Physical Therapist Business Plan - ECONOLOGICS FINANCIAL ADVISORS

The Financial Success Guide for Physical Therapists

How do you make sure your physical therapy clinic business plan can work?

Introduction

As a physical therapist in private practice for yourself, you’ve worked hard to build a solid reputation, a solid clientele and a solid practice. As you know, there are only so many hours each day. So how can you build and manage a practice and work hard to build a solid financial future as well? How do you make sure your physical therapy clinic business plan can work?

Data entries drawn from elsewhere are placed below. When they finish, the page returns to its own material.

-- ==== Sys2Proof/Laws/Shared.lean ====
section
/-!
SUPPORT. What the operations that every command shares leave alone: completions, events, mirror writes, buffers, free
values.
-/

namespace Sys2Proof.Machine

open Sys2Proof.Safety

/-! ### draw -/

theorem draw_only (s : State) : OnlyIn [.fresh] s ((draw s).2) :=
  onlyIn_of_pick (by simp)

@[simp] theorem draw_pending (s : State) : ((draw s).2).pending = s.pending :=
  draw_only _ .pending (by decide)

@[simp] theorem draw_time (s : State) : ((draw s).2).time = s.time :=
  draw_only _ .time (by decide)

@[simp] theorem draw_mono (s : State) : ((draw s).2).mono = s.mono :=
  draw_only _ .mono (by decide)

@[simp] theorem draw_regs (s : State) : ((draw s).2).regs = s.regs :=
  draw_only _ .regs (by decide)

@[simp] theorem draw_latches (s : State) : ((draw s).2).latches = s.latches :=
  draw_only _ .latches (by decide)

@[simp] theorem draw_heldLow (s : State) : ((draw s).2).heldLow = s.heldLow :=
  draw_only _ .heldLow (by decide)

@[simp] theorem draw_access (s : State) : ((draw s).2).access = s.access :=
  draw_only _ .access (by decide)

@[simp] theorem draw_straps (s : State) : ((draw s).2).straps = s.straps :=
  draw_only _ .straps (by decide)

@[simp] theorem draw_clk (s : State) : ((draw s).2).clk = s.clk :=
  draw_only _ .clk (by decide)

@[simp] theorem draw_pwr (s : State) : ((draw s).2).pwr = s.pwr :=
  draw_only _ .pwr (by decide)

@[simp] theorem draw_rails (s : State) : ((draw s).2).rails = s.rails :=
  draw_only _ .rails (by decide)

@[simp] theorem draw_dies (s : State) : ((draw s).2).dies = s.dies :=
  draw_only _ .dies (by decide)

@[simp] theorem draw_hubTemp (s : State) : ((draw s).2).hubTemp = s.hubTemp :=
  draw_only _ .hubTemp (by decide)

@[simp] theorem draw_ddr (s : State) : ((draw s).2).ddr = s.ddr :=
  draw_only _ .ddr (by decide)

@[simp] theorem draw_store (s : State) : ((draw s).2).store = s.store :=
  draw_only _ .store (by decide)

@[simp] theorem draw_ports (s : State) : ((draw s).2).ports = s.ports :=
  draw_only _ .ports (by decide)

@[simp] theorem draw_herds (s : State) : ((draw s).2).herds = s.herds :=
  draw_only _ .herds (by decide)

@[simp] theorem draw_io (s : State) : ((draw s).2).io = s.io :=
  draw_only _ .io (by decide)

@[simp] theorem draw_waits (s : State) : ((draw s).2).waits = s.waits :=
  draw_only _ .waits (by decide)

@[simp] theorem draw_flt (s : State) : ((draw s).2).flt = s.flt :=
  draw_only _ .flt (by decide)

@[simp] theorem draw_fw (s : State) : ((draw s).2).fw = s.fw :=
  draw_only _ .fw (by decide)

@[simp] theorem draw_sec (s : State) : ((draw s).2).sec = s.sec :=
  draw_only _ .sec (by decide)

@[simp] theorem draw_nv (s : State) : ((draw s).2).nv = s.nv :=
  draw_only _ .nv (by decide)

@[simp] theorem getPort_draw (s : State) (p' : PortId) : getPort ((draw s).2) p' = getPort s p' := by
  simp [getPort]

@[simp] theorem getHerd_draw (s : State) (h' : HerdId) : getHerd ((draw s).2) h' = getHerd s h' := by
  simp [getHerd]

@[simp] theorem getDie_draw (s : State) (d' : DieId) : getDie ((draw s).2) d' = getDie s d' := by
  simp [getDie]

@[simp] theorem getDdr_draw (s : State) (c' : ChanId) : getDdr ((draw s).2) c' = getDdr s c' := by
  simp [getDdr]

@[simp] theorem getDir_draw (s : State) (p' : PortId) : getDir ((draw s).2) p' = getDir s p' := by
  simp [getDir]

@[simp] theorem getPll_draw (s : State) (u' : PllId) : getPll ((draw s).2) u' = getPll s u' := by
  simp [getPll]

@[simp] theorem regVal_draw (s : State) (off : Nat) : regVal ((draw s).2) off = regVal s off := by
  simp [regVal]

/-! ### freeNat -/

theorem freeNat_only (s : State) : OnlyIn [.fresh] s ((freeNat s).2) :=
  onlyIn_of_pick (by simp)

@[simp] theorem freeNat_pending (s : State) : ((freeNat s).2).pending = s.pending :=
  freeNat_only _ .pending (by decide)

@[simp] theorem freeNat_time (s : State) : ((freeNat s).2).time = s.time :=
  freeNat_only _ .time (by decide)

@[simp] theorem freeNat_mono (s : State) : ((freeNat s).2).mono = s.mono :=
  freeNat_only _ .mono (by decide)

@[simp] theorem freeNat_regs (s : State) : ((freeNat s).2).regs = s.regs :=
  freeNat_only _ .regs (by decide)

@[simp] theorem freeNat_latches (s : State) : ((freeNat s).2).latches = s.latches :=
  freeNat_only _ .latches (by decide)

@[simp] theorem freeNat_heldLow (s : State) : ((freeNat s).2).heldLow = s.heldLow :=
  freeNat_only _ .heldLow (by decide)

@[simp] theorem freeNat_access (s : State) : ((freeNat s).2).access = s.access :=
  freeNat_only _ .access (by decide)

@[simp] theorem freeNat_straps (s : State) : ((freeNat s).2).straps = s.straps :=
  freeNat_only _ .straps (by decide)

@[simp] theorem freeNat_clk (s : State) : ((freeNat s).2).clk = s.clk :=
  freeNat_only _ .clk (by decide)

@[simp] theorem freeNat_pwr (s : State) : ((freeNat s).2).pwr = s.pwr :=
  freeNat_only _ .pwr (by decide)

@[simp] theorem freeNat_rails (s : State) : ((freeNat s).2).rails = s.rails :=
  freeNat_only _ .rails (by decide)

@[simp] theorem freeNat_dies (s : State) : ((freeNat s).2).dies = s.dies :=
  freeNat_only _ .dies (by decide)

@[simp] theorem freeNat_hubTemp (s : State) : ((freeNat s).2).hubTemp = s.hubTemp :=
  freeNat_only _ .hubTemp (by decide)

@[simp] theorem freeNat_ddr (s : State) : ((freeNat s).2).ddr = s.ddr :=
  freeNat_only _ .ddr (by decide)

@[simp] theorem freeNat_store (s : State) : ((freeNat s).2).store = s.store :=
  freeNat_only _ .store (by decide)

@[simp] theorem freeNat_ports (s : State) : ((freeNat s).2).ports = s.ports :=
  freeNat_only _ .ports (by decide)

@[simp] theorem freeNat_herds (s : State) : ((freeNat s).2).herds = s.herds :=
  freeNat_only _ .herds (by decide)

@[simp] theorem freeNat_io (s : State) : ((freeNat s).2).io = s.io :=
  freeNat_only _ .io (by decide)

@[simp] theorem freeNat_waits (s : State) : ((freeNat s).2).waits = s.waits :=
  freeNat_only _ .waits (by decide)

@[simp] theorem freeNat_flt (s : State) : ((freeNat s).2).flt = s.flt :=
  freeNat_only _ .flt (by decide)

@[simp] theorem freeNat_fw (s : State) : ((freeNat s).2).fw = s.fw :=
  freeNat_only _ .fw (by decide)

@[simp] theorem freeNat_sec (s : State) : ((freeNat s).2).sec = s.sec :=
  freeNat_only _ .sec (by decide)

@[simp] theorem freeNat_nv (s : State) : ((freeNat s).2).nv = s.nv :=
  freeNat_only _ .nv (by decide)

@[simp] theorem getPort_freeNat (s : State) (p' : PortId) : getPort ((freeNat s).2) p' = getPort s p' := by
  simp [getPort]

@[simp] theorem getHerd_freeNat (s : State) (h' : HerdId) : getHerd ((freeNat s).2) h' = getHerd s h' := by
  simp [getHerd]

@[simp] theorem getDie_freeNat (s : State) (d' : DieId) : getDie ((freeNat s).2) d' = getDie s d' := by
  simp [getDie]

@[simp] theorem getDdr_freeNat (s : State) (c' : ChanId) : getDdr ((freeNat s).2) c' = getDdr s c' := by
  simp [getDdr]

@[simp] theorem getDir_freeNat (s : State) (p' : PortId) : getDir ((freeNat s).2) p' = getDir s p' := by
  simp [getDir]

@[simp] theorem getPll_freeNat (s : State) (u' : PllId) : getPll ((freeNat s).2) u' = getPll s u' := by
  simp [getPll]

@[simp] theorem regVal_freeNat (s : State) (off : Nat) : regVal ((freeNat s).2) off = regVal s off := by
  simp [regVal]

/-! ### mirrorWrite -/

theorem mirrorWrite_only (s : State) (o : MirrorObj) : OnlyIn [.io] s (mirrorWrite s o) :=
  onlyIn_of_pick (by simp)

@[simp] theorem mirrorWrite_pending (s : State) (o : MirrorObj) : ((mirrorWrite s o)).pending = s.pending :=
  mirrorWrite_only _ _ .pending (by decide)

@[simp] theorem mirrorWrite_time (s : State) (o : MirrorObj) : ((mirrorWrite s o)).time = s.time :=
  mirrorWrite_only _ _ .time (by decide)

Unfortunately, if you’re not careful, all your hard work can still result in more loss than profit, more financial drain than gain; that’s why we’ve put together this article. This article is an overview of the basic tools and procedures that a private practice professional would use to maximize his or her economic well-being and quality of life.

This summary is distilled from decades of research and experience in the area of personal economics and finance and gives the reader a direct solution for handling any area of financial duress or improving one’s general financial condition.

You work hard to build a practice you can be proud of; however, taking care of your personal finances as well can become a full-time job! It doesn’t have to be-this guide can help!

Part 1

In Part 1, we discuss what we call the “barriers to prosperity.” In order to get an understanding of how to achieve financial prosperity, success, and abundance as a private practice owner, we first must understand and delineate exactly what we’re up against in our modern economy.

Part 2

Part 2 focuses on the engine to your wealth: your clinic. Since it is (or should be) the largest and riskiest asset you own, it is imperative that you not only maximize the gross income of your physical therapy practice but also the gross profit. There are 8 major areas that determine the gross income and profit in a physical therapy clinic and we’ll cover those in detail.

Part 3

Part 3 is called “Your Household is a Business” for one very good reason: it is! In much the same way you learn to gain greater control over your practice finances in chapter 2, you will learn to do the same for your household financial situation in this chapter.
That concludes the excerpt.